We all have dreams, whether it’s getting married, buying a home, or travelling around the world. Bringing these dreams to life is no easy task, especially if you refuse to address the obvious issue of how you’re going to finance them. If you and your partner never discuss your personal goals, how will you go forward? How will you budget and plan for your future together? Talking about your goals will allow you to come up with a plan of action which is realistic and measurable. If you’re single, speaking to your parents, close friends, or a financial professional could help you prioritise and plan.
What can you do to save more?
According to Talk Money Week, 12.9 million adults in the UK have no savings to cover emergencies, which is worrying given that three quarters of households get an unexpected bill each year3. A good way to put money aside is to treat your savings like any other monthly outgoing.
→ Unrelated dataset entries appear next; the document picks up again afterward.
/-- SURPRISE_REMOVAL (R461, Table 15.6): channels stop, the NP domain goes off; pages being written go elsewhere; checkpoints of
the journals on the sled follow; groups that lose their stand-in or more than M members say so (R456). -/
def surpriseRemovalEffect (slot : Nat) (_m : Mem) (d : Dev) : Dev :=
  let x := d.store.sled slot
  if 16 ≤ slot ∨ x.present = false then d
  else
    let powered := x.state == .inService || x.state == .preparing || x.state == .admitting
    let d := d.onSled slot fun x => { x with present := false }
    if powered = false then d.sledOff slot .empty false
    else
      let was := d.store
      let waiting := (x.prepare.bind fun p => p.2.2).or (x.admission.bind fun a => a.2.2)
      let d := d.sledOff slot .empty false
      let d := d.report St.MED_SURPRISE_REMOVAL { kind := 0x08, die := slot / 2, core := slot % 2 } (BitVec.ofNat 64 slot)
      let d := d.answerTo waiting (fail St.MED_SURPRISE_REMOVAL)
      let coming := d.store.puts.map (·.obj)
      let d := d.leaveSled slot fun c => c.holds.any fun h => coming.any fun o => o.id == h.id && o.putSeq == h.putSeq
      let d := d.sledCheckpoints slot
      let d := (d.store.groups.filter fun g => g.standin.any fun l => slotSled l == slot).foldl
        (fun d g => d.report St.MED_NO_STANDIN { kind := 0x08, die := g.number % 8 } (BitVec.ofNat 64 g.number)) d
      (d.reportGroups was.groups was).journalCopies

/-- A sled losing presence without prepare. -/
def execSurpriseRemoval (slot : Nat) (s : State) : Host.Outcome State Fault Refusal :=
  .next (s.put (surpriseRemovalEffect slot s.mem s.dev))

/-- ATTENTION_BUTTON (R459, R460, R573, Table 15.5). -/
def attentionButtonEffect (slot : Nat) (_m : Mem) (d : Dev) : Dev :=
  let x := d.store.sled slot
  if 16 ≤ slot ∨ d.seqs.powerFailAt.isSome ∨ d.store.started = false then d
  else match x.state with
    | .inService => d.prepareBegin slot false none
    | .preparing =>
      if (x.prepare.any fun p => decide (d.now ≤ p.2.1 + 5 * second)) then d.prepareCancel slot else d
    | .unpowered | .parked | .failed | .empty =>
      if x.present ∧ x.label = some (d.store.identity, slot) then d.admitBegin slot 0 false none else d
    | .admitting => d

/-- A press of a sled's attention button. -/
def execAttentionButton (slot : Nat) (s : State) : Host.Outcome State Fault Refusal :=
  .next (s.put (attentionButtonEffect slot s.mem s.dev))

/-! ### STO pigeonhole commands (R443, R452, R455 to R460) -/

/-- K, M and S lie within R452. -/
def stripeShapeOk (k m s : Nat) : Bool :=
  decide (1 ≤ k ∧ k ≤ 56) && decide (1 ≤ m ∧ m ≤ 8) && decide (s ≤ 1) && decide (k + m ≤ 64) && decide (8 ≤ k + m + s) && decide (k + m + s ≤ 64)

/-- The store erased, every partition empty (STO_FORMAT). Commands of queues that had begun are to be served anew. -/
def Store.formatted (s : Store) (k m st dir : Nat) (groups : List Group) : Store :=
  let inGroup := groups.flatMap fun g => g.members.map (·.lun) ++ g.standin.toList
  let luns := ((List.range 16).filter fun i => (s.sled i).allocates).flatMap s.lunsOf
  { s with
    objs := [], cells := [], stripes := [], ledger := [], streams := [], puts := [], programs := [], secures := [], reads := [], settles := [],
    dirPages := [], turns := List.replicate 8 0, groups := groups, k := k, m := m, s := st, dirCache := dir,
    freeLuns := luns.filter fun l => !inGroup.contains l && !s.retiredLuns.contains l,
    blocks := s.blocks.map fun b => if 0 < b.used ∧ b.retired = false then { b with erases := b.erases + 1, used := 0, raise := false } else b,
    sleds := s.sleds.zipIdx.map fun p => if p.1.allocates then { p.1 with label := some (s.identity, p.2), eraseOnRejoin := [] } else p.1,
    parts := s.parts.map fun x => { x with sync := [], syncSince := none, lazy_ := [], journal := [], bytesSince := 0 } }

/-- STO_FORMAT (R415, R452). -/
def stoFormatRun (p : Nat) (b : Bytes) (_m : Mem) (d : Dev) : Dev :=
  let k := fld b 0 1
  let m := fld b 1 1
  let s := fld b 2 1
  let dir := orDefault b 4 1 4
  if dir < 1 ∨ 16 < dir then d.answer p (fail St.PGH_FIELD)
  else if d.datasets ≠ [] then d.answer p (fail St.PGH_DATASET_IN_USE)
  else
    let sleds := (List.range 16).filter fun i => (d.store.sled i).allocates
    let left := sleds.map fun i => (i, (d.store.lunsOf i).filter fun l => !d.store.retiredLuns.contains l)
    let n := (left.map fun x => x.2.length).sum
    let groups := if stripeShapeOk k m s then formGroups k m s sleds n 0 left else []
    if groups = [] then d.answer p (fail St.MED_GROUP_LAYOUT)
    else
      let again := fun (c : Cmd) => if c.phase = .fetched then c else { c with phase := .fetched, left := [] }
      let queues := d.lbx.queues.map fun x => { x with cmds := x.cmds.map again }
      let d := { d with lbx := { d.lbx with queues := queues } }
      let waits := d.store.waits
      let d := d.onStore fun st => { (st.formatted k m s dir groups) with waits := [] }
      let d := waits.foldl (fun d w => d.answer w.hole { status := w.status, detail := w.detail, body := w.body }) d
      d.answer p { body := le 4 groups.length }

/-- The command of opcode 0x0801. -/
def stoFormatOp : PghOp where
  opcode := 0x0801
  used := [(0, 1), (1, 1), (2, 1), (3, 1), (4, 1)]
  reserved := fun b => bitsClear b 3 1 1
  run := stoFormatRun

/-- STO_FORMAT: the store erased and its stripe groups laid out. -/
def execStoFormat (p : Nat) (frame : Bytes) (s : State) : Host.Outcome State Fault Refusal :=
  .next (s.put (stoFormatOp.ring p frame s.mem s.dev))

/-- An admission or a prepare of a slot is under way. -/
def Sled.busy (x : Sled) : Bool := x.state == .admitting || x.state == .preparing

/-- STO_SLED_PREPARE_REMOVE (R459, R460). -/
def stoSledPrepareRemoveRun (p : Nat) (b : Bytes) (_m : Mem) (d : Dev) : Dev :=
  let slot := fld b 0 1
  let action := fld b 1 1
  let x := d.store.sled slot
  if 15 < slot ∨ 4 < action then d.answer p (fail St.PGH_FIELD)
  else if action = 4 then (d.prepareCancel slot).answer p {}
  else if x.busy then d.answer p (fail St.MED_SLED_BUSY)
  else if action = 2 then (d.onSled slot fun x => { x with ledLocate := true }).answer p {}
  else if action = 3 then (d.onSled slot fun x => { x with ledLocate := false }).answer p {}
  else if x.state ≠ .inService then d.answer p {}
  else if action = 1 ∧ (d.store.placesOn slot).any fun g => g.1.standin.isNone then d.answer p (fail St.MED_EVACUATE_SPACE)
  else d.prepareBegin slot (action == 1) (some p)

/-- The command of opcode 0x0802. -/
def stoSledPrepareRemoveOp : PghOp where
  opcode := 0x0802
  used := [(0, 1), (1, 1)]
  run := stoSledPrepareRemoveRun

/-- STO_SLED_PREPARE_REMOVE: park, evacuate, locate or cancel. -/
def execStoSledPrepareRemove (p : Nat) (frame : Bytes) (s : State) : Host.Outcome State Fault Refusal :=
  .next (s.put (stoSledPrepareRemoveOp.ring p frame s.mem s.dev))

/-- STO_SLED_ADMIT (R457): the answer follows SLED_ADMISSION_COMPLETE. -/
def stoSledAdmitRun (p : Nat) (b : Bytes) (_m : Mem) (d : Dev) : Dev :=
  let slot := fld b 0 1
  if 15 < slot ∨ 2 < fld b 1 1 then d.answer p (fail St.PGH_FIELD)
  else if (d.store.sled slot).busy then d.answer p (fail St.MED_SLED_BUSY)
  else d.admitBegin slot (fld b 1 1) (bit (fld b 2 1) 0) (some p)

/-- The command of opcode 0x0803. -/
def stoSledAdmitOp : PghOp where
  opcode := 0x0803
  used := [(0, 1), (1, 1), (2, 1)]
  reserved := fun b => bitsClear b 2 1 1
  run := stoSledAdmitRun

/-- STO_SLED_ADMIT: a sled rejoined, replaced or added. -/
def execStoSledAdmit (p : Nat) (frame : Bytes) (s : State) : Host.Outcome State Fault Refusal :=
  .next (s.put (stoSledAdmitOp.ring p frame s.mem s.dev))

/-- LUNs of a group on one sled, its stand-in counted. -/
def Group.onSled (g : Group) (sled : Nat) : Nat := ((g.members.map (·.lun) ++ g.standin.toList).filter fun l => slotSled l == sled).length

/-- STO_STANDIN (R455, R456). -/
def stoStandinRun (p : Nat) (b : Bytes) (_m : Mem) (d : Dev) : Dev :=
  let op := fld b 0 1
  let member := fld b 1 1
  let lun := fld b 8 4
  let delay := orDefault b 12 4 600
  let share := orDefault b 16 1 25
  if op = 0 then
    if 86400 < delay ∨ share < 5 ∨ 100 < share then d.answer p (fail St.PGH_FIELD)
    else (d.onStore fun s => { s with standinDelay := delay, rebuildShare := share }).answer p {}
  else match d.store.groups.find? fun g => g.number == fld b 4 4 with
    | none => d.answer p (fail St.PGH_FIELD)
    | some g =>
      if op = 1 then
        if g.members.length ≤ member then d.answer p (fail St.PGH_FIELD)
        else
          let was := d.store
          let d := d.onGroup g.number fun x => { x with members := x.members.modify member fun y => { y with lost := true } }
          let d := if g.standin = none then d.report St.MED_NO_STANDIN { kind := 0x08, die := g.number % 8 } (BitVec.ofNat 64 g.number) else d
          (d.reportGroups was.groups was).answer p {}
      else if op = 2 then
        if g.standin.isSome ∨ !d.store.freeLuns.contains lun ∨ d.store.m < g.onSled (slotSled lun) + 1 then
          d.answer p (fail St.MED_GROUP_LAYOUT)
        else
          let d := d.onStore fun s => { s with freeLuns := s.freeLuns.filter (· != lun) }
          (d.onGroup g.number fun x => { x with standin := some lun }).answer p {}
      else d.answer p (fail St.PGH_FIELD)

/-- The command of opcode 0x0804. -/
def stoStandinOp : PghOp where
  opcode := 0x0804
  used := [(0, 1), (1, 1), (4, 4), (8, 4), (12, 4), (16, 1)]
  run := stoStandinRun

/-- STO_STANDIN: stand-in timing, a member declared lost, or a stand-in named. -/
def execStoStandin (p : Nat) (frame : Bytes) (s : State) : Host.Outcome State Fault Refusal :=
  .next (s.put (stoStandinOp.ring p frame s.mem s.dev))

/-- Parity bytes of an LDPC strength (Table 15.2). -/
def ldpcParity (strength : Nat) : Nat := 256 + 64 * strength

/-- Codewords of a physical page at a strength (R440). -/
def Sled.codewords (x : Sled) (strength : Nat) : Nat := (x.pageMain + x.pageSpare) / (4112 + ldpcParity strength)

/-- STO_SET_ECC_STRENGTH (R440, R443). -/
def stoSetEccStrengthRun (p : Nat) (b : Bytes) (_m : Mem) (d : Dev) : Dev :=
  let sled := fld b 0 1
  let slc := orDefault b 1 1 0
  let native := orDefault b 2 1 2
  let depth := orDefault b 3 1 8
  let named := fun (i : Nat) => sled == 0xFF || i == sled
  if 15 < sled ∧ sled ≠ 0xFF ∨ depth < 1 ∨ 15 < depth then d.answer p (fail St.PGH_FIELD)
  else if 8 < slc ∨ 8 < native ∨ (d.store.sleds.zipIdx.any fun x => named x.2 && x.1.present &&
      (x.1.codewords slc == 0 || x.1.codewords native == 0)) then d.answer p (fail St.MED_STRENGTH_BAD)
  else
    let set := fun (x : Sled) => { x with slcFloor := slc, nativeFloor := native, retryDepth := depth }
    (d.onStore fun s => { s with sleds := s.sleds.zipIdx.map fun x => if named x.2 then set x.1 else x.1 }).answer p {}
Set a direct debit or standing order to transfer money from your current account to your savings fund, this will help you build wealth without you realising it. Also, it might be worth asking around about what you could do to increase your savings, chances are that family and friends will happily give you some tips. You could even ask your friends to help you avoid situations where you have to spend money, by organising more nights in, family meals at home or outdoor activities that don’t cost. A problem shared is a problem halved, so don’t be afraid to call on your nearest and dearest for help.
3: Talk Money Week, Participation Pack, Nov 2018
What are you doing for the long-term?
Once you’ve created a budget and developed good savings habits, it may be time to look at the long-term. A good money conversation to have is with your loved ones or a financial professional to help you determine your future plans. You could start with the ‘pension talk’ – whether you’ve been paying into a pension for years or not started, now could be a good time to review where you are. Think about how much you’d like to have on retirement and that’ll give you a good idea of whether you’re on track –if you’re used to a £30K annual salary now and want to maintain your lifestyle in your later life, you (or a qualified adviser) can calculate what you need to be saving to hit your goal. Your future self will surely be grateful.
Please remember the value of your investments can go down as well as up, and you could get back less than invested.